__What needs to be done__: The entries below hold a line with "hq => hp (by" and a line with "Within.step g hs (Within.refl s)". Return those lines and all that lie between them, exactly and only.

__Saved data entries__:
[Start of section]

-- ==== Sys2Proof/Laws/Within.lean ====
section
/-!
SUPPORT. How a frame is put together: `Within` is reflexive and transitive, every record update of a part that no register
shows keeps it, and the four operations that write what a part list guards (registers, outputs, free values) do so as it says.
-/
namespace Sys2Proof
namespace Machine

/-- Every part of the first list stands in the second. -/
def sub (a b : List Part) : Bool := a.all (fun p => b.contains p)

theorem Within.refl {P : List Part} (s : State) : Within P s s :=
  ⟨rfl, id, List.suffix_refl _, Nat.le_refl _, fun p _ => by cases p <;> rfl⟩

theorem Part.same_trans {s t u : State} (p : Part) (h : p.same s t) (g : p.same t u) : p.same s u := by
  cases p <;> exact Eq.trans g h

/-- A state reached by an operation of narrower frame. -/
theorem Within.step {P Q : List Part} {r s t : State} (g : Within Q s t) (hs : sub Q P = true) (h : Within P r s) :
    Within P r t where
  queue := g.queue.trans h.queue
  form := fun f => g.form (h.form f)
  outGrows := h.outGrows.trans g.outGrows
  seedGrows := h.seedGrows.trans g.seedGrows
  frame := fun p hp => Part.same_trans p (h.frame p hp) (g.frame p (fun hq => hp (by
    have := List.all_eq_true.mp hs p hq
    simpa using this)))

theorem Within.weaken {P Q : List Part} {s t : State} (g : Within Q s t) (hs : sub Q P = true) : Within P s t :=
  Within.step g hs (Within.refl s)

theorem State.setWord_within (s : State) (a : Nat) (w : Word) : Within [.regs] s (s.setWord a w) where
  queue := rfl
  form := fun h => State.regsWf_setWord h a w
  outGrows := List.suffix_refl _
  seedGrows := Nat.le_refl _
  frame := fun p hp => by cases p <;> first | rfl | exact absurd (List.mem_singleton.mpr rfl) hp

theorem State.emit_within (s : State) (o : Out) : Within [.out] s (s.emit o) where
  queue := rfl
  form := id
  outGrows := List.suffix_cons _ _
  seedGrows := Nat.le_refl _
  frame := fun p hp => by cases p <;> first | rfl | exact absurd (List.mem_singleton.mpr rfl) hp

theorem State.draw_within (s : State) : Within [.seed] s s.draw.2 where
  queue := rfl
  form := id
  outGrows := List.suffix_refl _
  seedGrows := Nat.le_succ _
  frame := fun p hp => by cases p <;> first | rfl | exact absurd (List.mem_singleton.mpr rfl) hp

/-- A record update that leaves the queue, the registers, the outputs and the counter of free values. -/
theorem Within.update {P : List Part} {r s t : State} (h : Within P r s) (hq : t.pending = s.pending) (hr : t.regs = s.regs)
    (ho : t.out = s.out) (hs : t.seed = s.seed) (hf : ∀ p, p ∉ P → p.same s t) : Within P r t where
  queue := hq.trans h.queue
  form := fun f => by unfold State.regsWf; rw [hr]; exact h.form f
  outGrows := by rw [ho]; exact h.outGrows
  seedGrows := by rw [hs]; exact h.seedGrows
  frame := fun p hp => Part.same_trans p (h.frame p hp) (hf p hp)

theorem Within.ite {P : List Part} {r a b : State} {c : Prop} [Decidable c] (ha : c → Within P r a) (hb : ¬c → Within P r b) :
    Within P r (if c then a else b) := by
  split
  · exact ha ‹_›
  · exact hb ‹_›

/-- Two operations one after the other; the later one is named first. -/
theorem Within.via {P : List Part} {r s t : State} (g : Within P s t) (h : Within P r s) : Within P r t :=
  Within.step g (by simp [sub]) h

theorem Within.ite_fst {β : Type} {P : List Part} {r : State} {a b : State × β} {c : Prop} [Decidable c]
    (ha : c → Within P r a.1) (hb : ¬c → Within P r b.1) : Within P r (if c then a else b).1 := by
  split
  · exact ha ‹_›
  · exact hb ‹_›

theorem Within.ite_snd {β : Type} {P : List Part} {r : State} {a b : β × State} {c : Prop} [Decidable c]
    (ha : c → Within P r a.2) (hb : ¬c → Within P r b.2) : Within P r (if c then a else b).2 := by
  split
  · exact ha ‹_›
  · exact hb ‹_›

theorem Within.of_next {P : List Part} {r s t : State} (h : Within P r t) : Within P r (after (.next t) s) := h

theorem Within.ite_after {P : List Part} {r s : State} {a b : Result} {c : Prop} [Decidable c]
    (ha : c → Within P r (after a s)) (hb : ¬c → Within P r (after b s)) : Within P r (after (if c then a else b) s) := by
  split
  · exact ha ‹_›
  · exact hb ‹_›

theorem forAll_within {β : Type} {P : List Part} {r s : State} {l : List β} {f : State → β → State}
    (hf : ∀ s x, Within P s (f s x)) (h : Within P r s) : Within P r (forAll l s f) := by
  unfold forAll
  induction l generalizing s with
  | nil => exact h
  | cons x l ih =>
    have hp : sub P P = true := by simp [sub]
    exact ih (Within.step (hf s x) hp h)

theorem foldl_within {β : Type} {P : List Part} {r s : State} {l : List β} {f : State → β → State}
    (hf : ∀ s x, Within P s (f s x)) (h : Within P r s) : Within P r (l.foldl f s) := forAll_within hf h

theorem State.when_within {P : List Part} {r s : State} {c : Bool} {f : State → State} (hf : ∀ s, Within P s (f s))
    (h : Within P r s) : Within P r (s.when c f) := by
  unfold State.when
  split
  · exact Within.step (hf s) (by simp [sub]) h
  · exact h

theorem Within.of_snd {β : Type} {P : List Part} {s t : State} {p : β × State} {b : β} (h : Within P s p.2) (e : p = (b, t)) :
    Within P s t := by subst e; exact h

theorem Within.of_fst {β : Type} {P : List Part} {s t : State} {p : State × β} {b : β} (h : Within P s p.1) (e : p = (t, b)) :
    Within P s t := by subst e; exact h

theorem Within.of_some_snd {β : Type} {P : List Part} {s t : State} {o : Option (β × State)} {b : β}
    (h : ∀ x, o = some x → Within P s x.2) (e : o = some (b, t)) : Within P s t := h _ e

/-! One record update each. -/

variable {P : List Part} {r s : State}

theorem Within.shadow {x : _} (hP : P.contains .shadow = true) (h : Within P r s) :
    Within P r { s with shadow := x } :=
  h.update rfl rfl rfl rfl (fun p hp => by cases p <;> first | rfl | exact absurd (List.contains_iff_mem.mp hP) hp)

theorem Within.rt {x : _} (hP : P.contains .rt = true) (h : Within P r s) :
    Within P r { s with rt := x } :=
  h.update rfl rfl rfl rfl (fun p hp => by cases p <;> first | rfl | exact absurd (List.contains_iff_mem.mp hP) hp)

theorem Within.cmd {x : _} (hP : P.contains .cmd = true) (h : Within P r s) :
    Within P r { s with cmd := x } :=
  h.update rfl rfl rfl rfl (fun p hp => by cases p <;> first | rfl | exact absurd (List.contains_iff_mem.mp hP) hp)

theorem Within.link {x : _} (hP : P.contains .link = true) (h : Within P r s) :
    Within P r { s with link := x } :=
  h.update rfl rfl rfl rfl (fun p hp => by cases p <;> first | rfl | exact absurd (List.contains_iff_mem.mp hP) hp)

theorem Within.tun {x : _} (hP : P.contains .tun = true) (h : Within P r s) :
    Within P r { s with tun := x } :=
  h.update rfl rfl rfl rfl (fun p hp => by cases p <;> first | rfl | exact absurd (List.contains_iff_mem.mp hP) hp)

theorem Within.sw {x : _} (hP : P.contains .sw = true) (h : Within P r s) :
    Within P r { s with sw := x } :=
  h.update rfl rfl rfl rfl (fun p hp => by cases p <;> first | rfl | exact absurd (List.contains_iff_mem.mp hP) hp)

theorem Within.eng {x : _} (hP : P.contains .eng = true) (h : Within P r s) :
    Within P r { s with eng := x } :=
  h.update rfl rfl rfl rfl (fun p hp => by cases p <;> first | rfl | exact absurd (List.contains_iff_mem.mp hP) hp)

theorem Within.reg {x : _} (hP : P.contains .reg = true) (h : Within P r s) :
    Within P r { s with reg := x } :=
  h.update rfl rfl rfl rfl (fun p hp => by cases p <;> first | rfl | exact absurd (List.contains_iff_mem.mp hP) hp)

theorem Within.bridge {x : _} (hP : P.contains .bridge = true) (h : Within P r s) :
    Within P r { s with bridge := x } :=
  h.update rfl rfl rfl rfl (fun p hp => by cases p <;> first | rfl | exact absurd (List.contains_iff_mem.mp hP) hp)

theorem Within.media {x : _} (hP : P.contains .media = true) (h : Within P r s) :
    Within P r { s with media := x } :=
  h.update rfl rfl rfl rfl (fun p hp => by cases p <;> first | rfl | exact absurd (List.contains_iff_mem.mp hP) hp)

theorem Within.usb {x : _} (hP : P.contains .usb = true) (h : Within P r s) :
    Within P r { s with usb := x } :=
  h.update rfl rfl rfl rfl (fun p hp => by cases p <;> first | rfl | exact absurd (List.contains_iff_mem.mp hP) hp)

theorem Within.power {x : _} (hP : P.contains .power = true) (h : Within P r s) :
    Within P r { s with power := x } :=
  h.update rfl rfl rfl rfl (fun p hp => by cases p <;> first | rfl | exact absurd (List.contains_iff_mem.mp hP) hp)

theorem Within.pd {x : _} (hP : P.contains .pd = true) (h : Within P r s) :
    Within P r { s with pd := x } :=
  h.update rfl rfl rfl rfl (fun p hp => by cases p <;> first | rfl | exact absurd (List.contains_iff_mem.mp hP) hp)

theorem Within.ps {x : _} (hP : P.contains .ps = true) (h : Within P r s) :
    Within P r { s with ps := x } :=
  h.update rfl rfl rfl rfl (fun p hp => by cases p <;> first | rfl | exact absurd (List.contains_iff_mem.mp hP) hp)

theorem Within.sec {x : _} (hP : P.contains .sec = true) (h : Within P r s) :
    Within P r { s with sec := x } :=
  h.update rfl rfl rfl rfl (fun p hp => by cases p <;> first | rfl | exact absurd (List.contains_iff_mem.mp hP) hp)

theorem Within.mem {x : _} (hP : P.contains .mem = true) (h : Within P r s) :
    Within P r { s with mem := x } :=
  h.update rfl rfl rfl rfl (fun p hp => by cases p <;> first | rfl | exact absurd (List.contains_iff_mem.mp hP) hp)

theorem Within.recorder {x : _} (hP : P.contains .recorder = true) (h : Within P r s) :
    Within P r { s with recorder := x } :=
  h.update rfl rfl rfl rfl (fun p hp => by cases p <;> first | rfl | exact absurd (List.contains_iff_mem.mp hP) hp)

theorem Within.boot {x : _} (hP : P.contains .boot = true) (h : Within P r s) :
    Within P r { s with boot := x } :=
  h.update rfl rfl rfl rfl (fun p hp => by cases p <;> first | rfl | exact absurd (List.contains_iff_mem.mp hP) hp)

end Machine
end Sys2Proof
end

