-- ==== Sys2Proof/Laws/FrameOps.lean ====
section
/-!
SUPPORT. The frame of every operation of Machine/Ops.lean: the parts of the state it may change.
-/
namespace Sys2Proof
namespace Machine

theorem State.set_within (s x2 x3) : Within [.regs] s (@State.set s x2 x3) := by
  unfold State.set
  exact (Within.step (State.setWord_within ..) rfl (Within.refl _))

theorem State.setFlag_within (s x2 x3) : Within [.regs] s (@State.setFlag s x2 x3) := by
  unfold State.setFlag
  exact (Within.step (State.set_within ..) rfl (Within.refl _))

theorem State.bump_within (s x2 x3) : Within [.regs] s (@State.bump s x2 x3) := by
  unfold State.bump
  exact (Within.step (State.setWord_within ..) rfl (Within.refl _))

theorem State.setPowered_within (s x2 x3) : Within [.regs] s (@State.setPowered s x2 x3) := by
  unfold State.setPowered
  exact (Within.step (State.set_within ..) rfl (Within.refl _))

theorem State.setS_within (s x2 x3) : Within [.regs] s (@State.setS s x2 x3) := by
  unfold State.setS
  exact (Within.step (State.set_within ..) rfl (Within.refl _))

end Machine
end Sys2Proof
end

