-- ==== Sys2Proof/Laws/FrameRound.lean ====
section
/-!
SUPPORT. The frame of every operation of Machine/Round.lean: the parts of the state it may change.
-/
namespace Sys2Proof
namespace Machine

theorem State.hears_within (s) : Within [.rt] s (@State.hears s) := by
  unfold State.hears
  try dsimp only
  refine Within.step (State.setRt_within ..) rfl ?_
  exact Within.refl _

theorem State.actBeat_within (s x2) : Within [.regs, .out, .rt, .cmd, .eng] s (@State.actBeat s x2) := by
  unfold State.actBeat
  try dsimp only
  refine Within.ite (fun _ => ?_) (fun _ => ?_)
  · refine Within.step (State.showSuccessors_within ..) rfl ?_
    refine Within.step (State.noteBeat_within ..) rfl ?_
    refine Within.step (State.hears_within ..) rfl ?_
    refine Within.step (State.accept_within ..) rfl ?_
    exact Within.refl _
  · refine Within.ite (fun _ => ?_) (fun _ => ?_)
    · refine Within.step (State.showSuccessors_within ..) rfl ?_
      refine Within.step (State.noteBeat_within ..) rfl ?_
      refine Within.step (State.hears_within ..) rfl ?_
      refine Within.step (State.setRt_within ..) rfl ?_
      exact Within.refl _
    · split
      · refine Within.ite (fun _ => ?_) (fun _ => ?_)
        · refine Within.step (State.showSuccessors_within ..) rfl ?_
          refine Within.step (State.noteBeat_within ..) rfl ?_
          refine Within.step (State.hears_within ..) rfl ?_
          exact Within.refl _
        · refine Within.step (State.bump_within ..) rfl ?_
          exact Within.refl _
      · refine Within.step (State.bump_within ..) rfl ?_
        exact Within.refl _

theorem execBeat_within (x1 x2 x3 s) : Within [.regs, .out, .rt, .cmd, .link, .eng] s (after (@execBeat x1 x2 x3 s) s) := by
  unfold execBeat
  try dsimp only
  refine Within.of_next ?_
  refine State.takeRecord_keeps rfl (fun _ => ?_) ?_
  · refine Within.step (State.actBeat_within ..) rfl ?_
    exact Within.refl _
  · exact Within.refl _

theorem execTakeover_within (x1 x2 x3 s) : Within [.regs, .out, .rt, .cmd, .link, .eng] s (after (@execTakeover x1 x2 x3 s) s) := by
  unfold execTakeover
  try dsimp only
  refine Within.of_next ?_
  refine State.takeRecord_keeps rfl (fun _ => ?_) ?_
  · refine Within.ite (fun _ => ?_) (fun _ => ?_)
    · refine Within.step (State.accept_within ..) rfl ?_
      refine Within.step (State.bump_within ..) rfl ?_
      exact Within.refl _
    · refine Within.step (State.bump_within ..) rfl ?_
      exact Within.refl _
  · exact Within.refl _

theorem execClaim_within (x1 x2 x3 s) : Within [.regs, .out, .rt, .cmd, .link, .eng] s (after (@execClaim x1 x2 x3 s) s) := by
  unfold execClaim
  try dsimp only
  refine Within.of_next ?_
  refine State.takeRecord_keeps rfl (fun _ => ?_) ?_
  · refine Within.ite (fun _ => ?_) (fun _ => ?_)
    · refine Within.step (State.noteBeat_within ..) rfl ?_
      refine Within.step (State.hears_within ..) rfl ?_
      refine Within.step (State.accept_within ..) rfl ?_
      refine Within.ite (fun _ => ?_) (fun _ => ?_)
      · refine Within.step (State.sendLater_within ..) rfl ?_
        exact Within.refl _
      · exact Within.refl _
    · refine Within.ite (fun _ => ?_) (fun _ => ?_)
      · refine Within.step (State.noteBeat_within ..) rfl ?_
        refine Within.step (State.hears_within ..) rfl ?_
        refine Within.ite (fun _ => ?_) (fun _ => ?_)
        · refine Within.step (State.sendLater_within ..) rfl ?_
          exact Within.refl _
        · exact Within.refl _
      · refine Within.step (State.bump_within ..) rfl ?_
        refine Within.ite (fun _ => ?_) (fun _ => ?_)
        · refine Within.step (State.sendLater_within ..) rfl ?_
          exact Within.refl _
        · exact Within.refl _
  · exact Within.refl _

theorem execRaise_within (x1 x2 x3 s) : Within [.regs, .out, .rt, .link] s (after (@execRaise x1 x2 x3 s) s) := by
  unfold execRaise
  try dsimp only
  refine Within.of_next ?_
  refine State.takeRecord_keeps rfl (fun _ => ?_) ?_
  · refine Within.ite (fun _ => ?_) (fun _ => ?_)
    · refine Within.ite (fun _ => ?_) (fun _ => ?_)
      · refine Within.step (State.setRt_within ..) rfl ?_
        exact Within.refl _
      · refine Within.step (State.bump_within ..) rfl ?_
        exact Within.refl _
    · exact Within.refl _
  · exact Within.refl _

theorem State.refuseSwap_within (s x2 x3) : Within [.rt] s (@State.refuseSwap s x2 x3) := by
  unfold State.refuseSwap
  exact (Within.step (State.sendLater_within ..) rfl (Within.refl _))

theorem execSwapOffer_within (x1 x2 x3 s) : Within [.regs, .out, .rt, .cmd, .link, .eng] s (after (@execSwapOffer x1 x2 x3 s) s) := by
  unfold execSwapOffer
  try dsimp only
  refine Within.of_next ?_
  refine State.takeRecord_keeps rfl (fun _ => ?_) ?_
  · refine Within.ite (fun _ => ?_) (fun _ => ?_)
    · exact Within.refl _
    · refine Within.ite (fun _ => ?_) (fun _ => ?_)
      · refine Within.step (State.bump_within ..) rfl ?_
        exact Within.refl _
      · split
        · refine Within.ite (fun _ => ?_) (fun _ => ?_)
          · refine Within.step (State.setRt_within ..) rfl ?_
            exact Within.refl _
          · refine Within.ite (fun _ => ?_) (fun _ => ?_)
            · refine Within.step (State.endSwap_within ..) rfl ?_
              refine Within.step (State.setRt_within ..) rfl ?_
              exact Within.refl _
            · refine Within.step (State.refuseSwap_within ..) rfl ?_
              exact Within.refl _
        · refine Within.ite (fun _ => ?_) (fun _ => ?_)
          · refine Within.step (State.refuseSwap_within ..) rfl ?_
            exact Within.refl _
          · refine Within.ite (fun _ => ?_) (fun _ => ?_)
            · refine Within.step (State.refuseSwap_within ..) rfl ?_
              exact Within.refl _
            · refine Within.step (State.setRt_within ..) rfl ?_
              exact Within.refl _
  · exact Within.refl _

theorem execSwapAsk_within (x1 x2 x3 s) : Within [.regs, .out, .rt, .cmd, .link, .eng] s (after (@execSwapAsk x1 x2 x3 s) s) := by
  unfold execSwapAsk
  try dsimp only
  refine Within.of_next ?_
  refine State.takeRecord_keeps rfl (fun _ => ?_) ?_
  · refine Within.ite (fun _ => ?_) (fun _ => ?_)
    · exact Within.refl _
    · refine Within.ite (fun _ => ?_) (fun _ => ?_)
      · refine Within.step (State.refuseSwap_within ..) rfl ?_
        exact Within.refl _
      · split
        · refine Within.ite (fun _ => ?_) (fun _ => ?_)
          · refine Within.step (State.endSwap_within ..) rfl ?_
            refine Within.step (State.setRt_within ..) rfl ?_
            exact Within.refl _
          · refine Within.ite (fun _ => ?_) (fun _ => ?_)
            · refine Within.step (State.setRt_within ..) rfl ?_
              refine Within.step (State.refuseSwap_within ..) rfl ?_
              exact Within.refl _
            · refine Within.step (State.refuseSwap_within ..) rfl ?_
              exact Within.refl _
        · refine Within.ite (fun _ => ?_) (fun _ => ?_)
          · refine Within.step (State.refuseSwap_within ..) rfl ?_
            exact Within.refl _
          · refine Within.ite (fun _ => ?_) (fun _ => ?_)
            · refine Within.step (State.refuseSwap_within ..) rfl ?_
              exact Within.refl _
            · refine Within.step (State.setRt_within ..) rfl ?_
              exact Within.refl _
  · exact Within.refl _

theorem execSwapAgree_within (x1 x2 x3 s) : Within [.regs, .out, .rt, .link] s (after (@execSwapAgree x1 x2 x3 s) s) := by
  unfold execSwapAgree
  try dsimp only
  refine Within.of_next ?_
  refine State.takeRecord_keeps rfl (fun _ => ?_) ?_
  · split
    · refine Within.ite (fun _ => ?_) (fun _ => ?_)
      · refine Within.step (State.setRt_within ..) rfl ?_
        exact Within.refl _
      · refine Within.ite (fun _ => ?_) (fun _ => ?_)
        · refine Within.step (State.bump_within ..) rfl ?_
          exact Within.refl _
        · exact Within.refl _
    · refine Within.ite (fun _ => ?_) (fun _ => ?_)
      · refine Within.step (State.bump_within ..) rfl ?_
        exact Within.refl _
      · exact Within.refl _
  · exact Within.refl _

theorem execSwapRefuse_within (x1 x2 x3 s) : Within [.regs, .out, .rt, .cmd, .link, .eng] s (after (@execSwapRefuse x1 x2 x3 s) s) := by
  unfold execSwapRefuse
  try dsimp only
  refine Within.of_next ?_
  refine State.takeRecord_keeps rfl (fun _ => ?_) ?_
  · split
    · refine Within.ite (fun _ => ?_) (fun _ => ?_)
      · refine Within.ite (fun _ => ?_) (fun _ => ?_)
        · refine Within.step (State.endSwap_within ..) rfl ?_
          exact Within.refl _
        · refine Within.step (State.endSwap_within ..) rfl ?_
          exact Within.refl _
      · refine Within.ite (fun _ => ?_) (fun _ => ?_)
        · refine Within.step (State.bump_within ..) rfl ?_
          exact Within.refl _
        · exact Within.refl _
    · refine Within.ite (fun _ => ?_) (fun _ => ?_)
      · refine Within.step (State.bump_within ..) rfl ?_
        exact Within.refl _
      · exact Within.refl _
  · exact Within.refl _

[End of section]

__Response area__:
  frame := fun p hp => Part.same_trans p (h.frame p hp) (g.frame p (fun hq => hp (by
    have := List.all_eq_true.mp hs p hq
    simpa using this)))

theorem Within.weaken {P Q : List Part} {s t : State} (g : Within Q s t) (hs : sub Q P = true) : Within P s t :=
  Within.step g hs (Within.refl s)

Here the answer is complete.